Many businesses that start small usually start by cash accounting and just switch to accrual accounting once they grow further.
Another factor to take into consideration is whether to use single-entry or double-entry bookkeeping. Single-entry means recording only one side of a transaction, much like keeping a check register. This system works with businesses with low volumes of transactions.
Double-entry, meanwhile, records at least two sides of all transaction. This means that at least one debit is made to one account, and at least one credit is made to another. Both sides of all transactions are logged, making it easy to spot mistakes and errors.

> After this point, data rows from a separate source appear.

-- ==== Sys2Proof/Machine/Step.lean ====
section
/-! DEFINITION. The step of the machine, and the state with a given command next on the CMD channel. -/

namespace Sys2Proof.Machine

/-- One step: one command answered, or one reset event; a step with nothing to do changes nothing (D1, R28). -/
def step (s : State) : Host.Outcome State Fault Refusal := stepInputs s

/-- The command word that `w` stands for, bit 0 of `w` being cmd[0], with a payload of zeros if it calls for
one, is put where step takes its next command (assumption 7). -/
def State.withFetchWord (s : State) (nbits w : Nat) : State :=
  s.offer (tableWord nbits w) (zeroPayload (tableWord nbits w))

end Sys2Proof.Machine
end

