/-! Encoding (30_encoding.md). -/

/-- The decoder reads back what the encoder writes, for every command and every operand (R60, R67). -/
def Obligations.DecodeReadsEncodedCommand : Prop :=
  ∀ i : Instr, i.wf = true → decode (encodeWord i) (payloadOf i) = .legal i

/-- Every legal record has exactly one encoding: whatever the decoder reads as a command is a well-formed
command and is that command's encoding, bit for bit (R67). -/
def Obligations.LegalRecordHasOneEncoding : Prop :=
  ∀ (w : CmdWord) (payload : List Byte) (i : Instr),
    decode w payload = .legal i → i.wf = true ∧ encode i = (w, payload)

/-- A word with its payload is rejected exactly if it is a reserved encoding by the spec's list (R68). -/
def Obligations.ReservedEncodingsAreTheListed : Prop :=
  ∀ (w : CmdWord) (payload : List Byte), payload.length = payloadCount w →
    ((∃ r, decode w payload = .reserved r) ↔ ReservedFields (fieldsOf w))

/-- The seven worked encodings, as words written out from the spec (R75). -/
def Obligations.WorkedEncodingsDecode : Prop :=
  decode 0x000000000000000000000000000000010000000000 [] = .legal (.writeBit true) ∧
  decode 0x000000000000000000000000000000050000000301 [] = .legal (.writeU8 3 5) ∧
  decode 0x000000000000000000000000000003ff0000000a21 [] = .legal (.writeU32 10 0x3FF) ∧
  decode 0x000000000000000000000000000000fb0000000402 [] = .legal (.writeI8 4 (-5)) ∧
  decode 0x000000000000000000000000000000000000000203 [0xAB, 0xCD] = .legal (.writeBytes [0xAB, 0xCD]) ∧
  decode 0x000000000000000000000000000000000000000a04 [] = .legal (.writeUnary0 10) ∧
  decode 0x000000000000000000000000000000000000000007 [] = .legal .byteAlign

/-! The step: commands, resets, the payload. -/

/-- A step runs the decoded command: where the next beats are a legal command's word and payload, the step is
`exec` of that command, once the beats are taken from the channel (R60, R66). -/
def Obligations.StepRunsDecodedCommand : Prop :=
  ∀ (s : State) (w : CmdWord) (payload : List Byte) (rest : List Input) (i : Instr),
    s.inputs = beatsOf w payload ++ rest → decode w payload = .legal i →
      step s = exec i { s with inputs := rest }

/-- A reserved encoding is answered INVALID_INPUT with no other effect, and takes its payload bytes along, if
FAILED = 0 (R68, R206). -/
def Obligations.StepRejectsReservedEncoding : Prop :=
  ∀ (s : State) (w : CmdWord) (payload : List Byte) (rest : List Input),
    s.failed = false → s.inputs = beatsOf w payload ++ rest → payload.length = payloadCount w →
    ReservedFields (fieldsOf w) →
      step s = .next { s with inputs := rest, rsps := s.rsps ++ [⟨.invalidInput, 0, 0⟩] }

/-- While FAILED = 1 every command word, legal or reserved, is answered STATUS = 2, RDATA = 0, ERRINFO = 0, with
no other effect but that its payload bytes are taken; and only the reset event clears FAILED (R208, R205, R25). -/
def Obligations.FailedBlockRefusesEveryWord : Prop :=
  (∀ (s : State) (w : CmdWord) (payload : List Byte) (rest : List Input),
    s.failed = true → s.inputs = beatsOf w payload ++ rest → payload.length = payloadCount w →
      step s = .next { s with inputs := rest, rsps := s.rsps ++ [⟨.sinkFailure, 0, 0⟩] }) ∧
  (∀ s t : State, step s = .next t → s.NoReset → s.failed = true → t.failed = true)

/-- ORDER is written by the reset event only (R20, R52). -/
def Obligations.OnlyResetWritesOrder : Prop :=
  ∀ s t : State, step s = .next t → s.NoReset → t.order = s.order

/-- The reset event between commands: ORDER from the strap, PLEN, PVAL and FAILED cleared; the sink and the
responses untouched (R225, R226, R33, R34). -/
def Obligations.ResetEventSetsRegisters : Prop :=
  ∀ (s : State) (o : Order) (rest : List Input), s.inputs = .reset o :: rest →
    step s = .next { s with order := o, plen := 0, pval := 0, failed := false, inputs := rest }

/-- A reset during a command, after `answered` of its transactions: no response; the block as after reset; of
the command's transactions those answered stand and the one in flight leaves an unspecified first part in the
log, of `taken` bytes (R226, R225). That a command whose transactions were all answered is still abandoned is
the model's reading (assumption 6). -/
def Obligations.ResetDuringCommandAbandonsIt : Prop :=
  ∀ (s u : State) (w : CmdWord) (payload : List Byte) (rest : List Input) (o : Order)
    (answered taken : Nat) (new : List Txn),
    s.inputs = .strike o answered taken :: (beatsOf w payload ++ rest) →
    payload.length = payloadCount w →
    runWord w payload { s with inputs := rest } = .next u →
    u.sink.txns = s.sink.txns ++ new →
      ∃ t, step s = .next t ∧ t.order = o ∧ t.plen = 0 ∧ t.pval = 0 ∧ t.failed = false ∧
        t.rsps = s.rsps ∧ t.inputs = rest ∧
        (∀ pre x post, new = pre ++ x :: post → pre.length = answered →
          ∃ bytes, (x = .accepted bytes ∨ (∃ e k, x = .failed bytes e k) ∨ (∃ k, x = .abandoned bytes k)) ∧
            t.log = s.log ++ pre.flatMap Txn.taken ++ bytes.take taken) ∧
        (new.length ≤ answered → t.log = s.log ++ new.flatMap Txn.taken)

/-- A WRITE_BYTES command does not start before all N payload bytes are present (R66): the step changes nothing.
That a word with OP = 0x3 waits too where it is a reserved encoding or FAILED = 1, and that waiting is a step
without effect, is the model's choice (assumption 5). -/
def Obligations.CommandAwaitsItsPayload : Prop :=
  ∀ (s : State) (w : CmdWord) (arrived : List Byte),
    s.inputs = beatsOf w arrived → arrived.length < payloadCount w → step s = .next s

/-- A delivery that breaks the form of R66 stops the step by name; the stop is the model's choice
(assumption 8). With no input at all the block waits (R28). -/
def Obligations.BrokenDeliveryStops : Prop :=
  (∀ (s : State) (b : Byte) (rest : List Input), s.inputs = .byte b :: rest →
    step s = .fault .strayPayloadByte) ∧
  (∀ (s : State) (w w' : CmdWord) (arrived : List Byte) (rest : List Input),
    s.inputs = beatsOf w arrived ++ .word w' :: rest → arrived.length < payloadCount w →
      step s = .fault .payloadCutShort) ∧
  (∀ s : State, s.inputs = [] → step s = .next s)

This system works for all types of business.
The next thing to determine when setting up a bookkeeping system is what software or program to use. Many companies use computer software to stay abreast of their accounting journal and bookkeeping entries. The small ones use basic spreadsheets (like Microsoft Excel) while the bigger ones utilize complex software to maintain their books.
Lastly, firms must establish its chart of accounts, a list of financial accounts to be used by the bookkeeper for recording transactions in the company’s general ledger.
Bookkeeping: The basics
To understand bookkeeping a little deeper, it is vital to understand the three major factors associated with this process: Balance Sheet, Income Statement, as well as Cash Flow Statement
The first one, the Balance Sheet, basically presents the company’s exact financial status—including its assets, its liabilities, and its owner’s equity. Assets are the resources the company uses to operate its activities, while the Liabilities are the firm’s debts. The Owner’s Equity, on the other hand, is the share of company assets owned by the shareholders or owners.
These three main components must always be balanced. This is why the statement operates on the equation: Assets = Equity + Liabilities.
The Income Statement is what many entrepreneurs call the Profit and Loss (P&L) Statement. It shows how much money was spent and how much revenue was made during a specific time period. This Statement covers the Total Revenue, the income for services provided and products sold; Total Cost of Goods Sold (COGS), the expenses directly linked to producing sales revenue; and the Total Expenses, or the expenses you have to pay to keep the business going.
These points allow the bookkeeper to calculate the business’ net income.
Cash Flow Statement, meanwhile, indicate the firm’s sources of revenue, what the cash was used for, as well as the change in balance over time as a result of those expenses.